Throughout the early to mid-1960s, some in-flight movies were played back from videotape, using early compact transistorized videotape recorders made by Sony (such as the SV-201 and PV-201) and Ampex (such as the VR-660 and VR-1500), and played back on CRT monitors mounted on the upper sides in the cabin above the passenger seats with several monitors placed a few seats apart from each other. The audio was played back through the headsets.
In 1971, TRANSCOM developed the 8mm film cassette. Flight attendants could now change movies in-flight and add short subject programming.
In the late 1970s and early 1980s, CRT-based projectors began to appear on newer widebody aircraft, such as the Boeing 767. These used LaserDiscs or video cassettes for playback. Some airlines upgraded the old film IFE systems to the CRT-based systems in the late 1980s and early 1990s on some of their older widebodies. In 1985, Avicom introduced the first audio player system, based on the Philips Tape Cassette technology. In 1988, the Airvision company introduced the first in-seat audio/video on-demand systems using LCD technology for Northwest Airlines. The trials, which were run by Northwest Airlines on its Boeing 747 fleet, received overwhelmingly positive passenger reaction. As a result, this completely replaced the CRT technology.

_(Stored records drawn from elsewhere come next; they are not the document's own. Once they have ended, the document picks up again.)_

-- ==== Sys2Proof/Machine/Launches.lean ====
section
/-! DEFINITION. The launch coordinator (R15-R17, R26, R285-R291, R294-R296): LAUNCH_ACCEPT, LAUNCH_PLACEMENT,
PLACEMENT_STEP, WAKE_MESSAGE, RESIDENT_STRAND_START, LAUNCH_END. -/

namespace Sys2Proof.Machine

/-! ### RCBs (R15, R16) -/

/-- Fields of an RCB. -/
def rcbParent (w : List Word) : Nat := wordAt w 0
def rcbEntry (w : List Word) : Nat := bitsOf (wordAt w 1) 39 0
def rcbUab (w : List Word) : Nat := bitsOf (wordAt w 1) 47 40
def rcbOvr (w : List Word) : Nat := bitsOf (wordAt w 1) 63 48
def rcbCells (w : List Word) : Nat := bitsOf (wordAt w 2) 19 0
def rcbSlots (w : List Word) : Nat := bitsOf (wordAt w 2) 43 20
def rcbTasks (w : List Word) : Nat := bitsOf (wordAt w 2) 59 44
def rcbHbm (w : List Word) : Nat := bitsOf (wordAt w 3) 47 0
def rcbEvBase (w : List Word) : Nat := bitsOf (wordAt w 4) 15 0
def rcbEvCount (w : List Word) : Nat := bitsOf (wordAt w 4) 32 16
def rcbPrio (w : List Word) : Nat := bitsOf (wordAt w 4) 34 33
def rcbFdom (w : List Word) : Nat := bitsOf (wordAt w 4) 46 35
def rcbGang (w : List Word) : Nat := bitsOf (wordAt w 4) 50 47
def rcbTiles (w : List Word) : Nat := bitsOf (wordAt w 4) 58 51
def rcbSpc (w : List Word) : Nat := bitsOf (wordAt w 4) 61 59
def rcbRmode (w : List Word) : Nat := bitsOf (wordAt w 4) 63 62
def rcbCbank (w : List Word) : Nat := wordAt w 5
def rcbSeed (w : List Word) : Nat := wordAt w 6
def rcbClmFirst (w : List Word) : Nat := wordAt w 7
def rcbClmLen (w : List Word) : Nat := bitsOf (wordAt w 8) 31 0
def rcbCorr (w : List Word) : Nat := bitsOf (wordAt w 8) 63 32
def rcbTrapv (w : List Word) : Nat := bitsOf (wordAt w 9) 39 0
def rcbWdog (w : List Word) : Nat := bitsOf (wordAt w 10) 47 0

/-- Does an RCB set a reserved bit (R15, R16)? -/
def rcbReserved (w : List Word) : Bool :=
  bitsOf (rcbOvr w) 15 14 != 0 || bitsOf (wordAt w 2) 63 60 != 0 || bitsOf (wordAt w 3) 63 48 != 0
    || bitsOf (wordAt w 9) 63 40 != 0 || bitsOf (wordAt w 10) 63 48 != 0 || (w.drop 11).any fun x => x != 0

/-- A chain of RCBs, the named one first, and how its reading ended: 0 at a root, 1 too deep, 6 at a misaligned pointer,
11 at an RCB that cannot be read (R286). -/
structure Chain where
  rcbs : List (List Word)
  stop : Nat
  deriving DecidableEq, Repr

/-- Reads a chain (R17, R286): each pointer under the uab of the RCB in which it stands. -/
def readChain (s : State) (die p asid va uab : Nat) : Nat → State × Chain
  | 0 => (s, ⟨[], 1⟩)
  | n + 1 =>
    if va % 128 ≠ 0 then (s, ⟨[], 6⟩)
    else match engWords s (unitCtx die p asid uab) va 16 with
      | (s, .error _) => (s, ⟨[], 11⟩)
      | (s, .ok w) =>
        if rcbParent w = 0 then (s, ⟨[w], 0⟩)
        else
          let (s, r) := readChain s die p asid (rcbParent w) (rcbUab w) n
          (s, ⟨w :: r.rcbs, r.stop⟩)

/-- The effective value of a field of the first RCB of a list (R16): none when an RCB that was not read supplies it. -/
def effField (whole : Bool) (bit : Nat) (get : List Word → Nat) : List (List Word) → Option Nat
  | [] => none
  | [w] => if whole || bitAt (rcbOvr w) bit then some (get w) else none
  | w :: r => if bitAt (rcbOvr w) bit then some (get w) else effField whole bit get r

/-- The chain from each RCB on toward the root, the named RCB's first. -/
def tailsOf : List (List Word) → List (List (List Word))
  | [] => []
  | w :: r => (w :: r) :: tailsOf r

/-! ### Acceptance (R286) -/

/-- What a chain gives for a launch. -/
def Chain.get (c : Chain) (bit : Nat) (f : List Word → Nat) : Option Nat := effField (c.stop == 0) bit f c.rcbs

/-- Holds when every value is known and the test succeeds. -/
def both (x y : Option Nat) (f : Nat → Nat → Bool) : Bool :=
  match x, y with
  | some a, some b => f a b
  | _, _ => false

/-- The cells of a fixed cell set (R287). -/
def fixedSet (first n gang : Nat) : List Nat :=
  if gang = 0 then (List.range n).map (first + ·) else (List.range n).map (first / 16 * 16 + ·)

/-- The gangs of 2^g clusters of a partition (R287), by their first cluster. -/
def Part.gangs (p : Part) (g : Nat) : List Nat :=
  (List.range (256 / 2 ^ g)).map (· * 2 ^ g) |>.filter fun k => (List.range (2 ^ g)).all fun i => p.hasCluster (k + i)

/-- Code 0x03: reserved bits and stated ranges (R15), of every RCB's effective fields. -/
def Chain.badField (c : Chain) : Bool :=
  (c.rcbs.any rcbReserved) || (tailsOf c.rcbs).any fun l =>
    effField (c.stop == 0) 0 rcbCells l == some 0
      || ((effField (c.stop == 0) 0 rcbHbm l).getD 0) % 65536 != 0
      || decide (65536 < (effField (c.stop == 0) 1 rcbEvCount l).getD 0)

/-- Code 0x04: the event range. -/
def Chain.badEvents (c : Chain) : Bool :=
  both (c.get 1 rcbEvBase) (c.get 1 rcbEvCount) fun b n =>
    decide (65536 < b + n) || (n != 0 && (tailsOf (c.rcbs.drop 1)).any fun l =>
      both (effField (c.stop == 0) 1 rcbEvBase l) (effField (c.stop == 0) 1 rcbEvCount l) fun x m =>
        decide (b < x ∨ x + m < b + n))

/-- Code 0x07: a budget above an ancestor's. -/
def Chain.overBudget (c : Chain) : Bool :=
  (tailsOf (c.rcbs.drop 1)).any fun l => [rcbCells, rcbSlots, rcbTasks, rcbHbm].any fun f =>
    both (c.get 0 f) (effField (c.stop == 0) 0 f l) fun x y => decide (y < x)

/-- Code 0x09: a request that the partition can never meet. -/
def Chain.unmeetable (c : Chain) (s : State) (p : Nat) (cmd : LaunchCmd) : Bool :=
  let x := s.part p
  decide (x.cellCount < (c.get 0 rcbCells).getD 0) || decide (x.quota < (c.get 0 rcbHbm).getD 0)
    || (cmd.fixed && (!s.hasCell p cmd.first || both (c.get 0 rcbCells) (c.get 4 rcbGang) fun n g =>
        (fixedSet cmd.first n g).any fun k => !s.hasCell p k))
    || (!cmd.fixed && both (c.get 0 rcbCells) (c.get 4 rcbGang) fun n g =>
        g != 0 && decide ((x.gangs g).length * 16 * 2 ^ g < n))

/-- Code 0x0A: the claim (R219). -/
def Chain.badClaim (c : Chain) (p : Part) : Bool :=
  match c.get 9 rcbSeed, c.get 10 rcbClmFirst, c.get 10 rcbClmLen with
  | some k, some f, some n => n != 0 && (decide (2 ^ 64 < f + n) || claimOverlaps p.claims (BitVec.ofNat 64 k) f n)
  | _, _, _ => false

/-- The first code of R286 that applies, from the command and the RCBs read; 0x0B is left to the caller. -/
def Chain.code (c : Chain) (s : State) (p : Nat) (cmd : LaunchCmd) : Nat :=
  let gang := c.get 4 rcbGang
  if c.stop = 1 then 0x01
  else if c.stop = 0 ∧ ((c.rcbs.getLast?.map fun w => bitsOf (rcbOvr w) 13 0) != some 0x3FFF) then 0x02
  else if c.badField ∨ cmd.bad then 0x03
  else if c.badEvents then 0x04
  else if decide (8 < gang.getD 0) || both (c.get 0 rcbCells) gang (fun n g => g != 0 && n % (16 * 2 ^ g) != 0) then 0x05
  else if c.stop = 6 ∨ (c.get 8 rcbCbank).getD 0 % 8 ≠ 0 ∨ (c.rcbs.head?.map rcbEntry).getD 0 % 2 ≠ 0 then 0x06
  else if c.overBudget then 0x07
  else if both ((c.get 0 rcbCells).bind fun n => (c.get 6 rcbSpc).map fun k => n * (k + 1)) (c.get 0 rcbSlots)
      (fun n m => decide (m < n)) then 0x08
  else if c.unmeetable s p cmd then 0x09
  else if c.badClaim (s.part p) then 0x0A
  else 0

/-- The effective fields of a launch from a whole chain. -/
def Chain.eff (c : Chain) : Eff :=
  let g (bit : Nat) (f : List Word → Nat) : Nat := (c.get bit f).getD 0
  { cells := g 0 rcbCells, slots := g 0 rcbSlots, tasks := g 0 rcbTasks, hbm := g 0 rcbHbm
    evBase := g 1 rcbEvBase, evCount := g 1 rcbEvCount, prio := g 2 rcbPrio, fdom := g 3 rcbFdom, gang := g 4 rcbGang
    tiles := BitVec.ofNat 8 (g 5 rcbTiles), spc := g 6 rcbSpc, rmode := RMode.ofCode (g 7 rcbRmode)
    cbank := BitVec.ofNat 64 (g 8 rcbCbank), cbankUab := BitVec.ofNat 8 (g 8 rcbUab), seed := BitVec.ofNat 64 (g 9 rcbSeed)
    clmFirst := BitVec.ofNat 64 (g 10 rcbClmFirst), clmLen := g 10 rcbClmLen, corr := BitVec.ofNat 32 (g 11 rcbCorr)
    trapv := BitVec.ofNat 40 (g 12 rcbTrapv), wdog := BitVec.ofNat 48 (g 13 rcbWdog) }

Today, in-flight entertainment is offered as an option on almost all wide body aircraft, while some narrow body aircraft are not equipped with any form of In-flight entertainment at all. This is mainly due to the aircraft storage and weight limits. The Boeing 757 was the first narrow body aircraft to widely feature both audio and video In-flight entertainment and today it is rare to find a Boeing 757 without an In-flight entertainment system. Most Boeing 757s feature ceiling-mounted CRT screens, although some newer 757s may feature drop-down LCDs or audio-video on demand systems in the back of each seat. Many Airbus A320 series and Boeing 737 Next Generation aircraft are also equipped with drop-down LCD screens. Some airlines, such as WestJet, United Airlines, and Delta Air Lines, have equipped some narrow body aircraft with personal video screens at every seat. Others, such as Air Canada and JetBlue, have even equipped some regional jets with AVOD.
For the introduction of personal TVs onboard jetBlue, company management tracked that lavatory queuing went far down. They originally had two planes, one with functioning IFE and one with none, the functioning one later was called "the happy plane".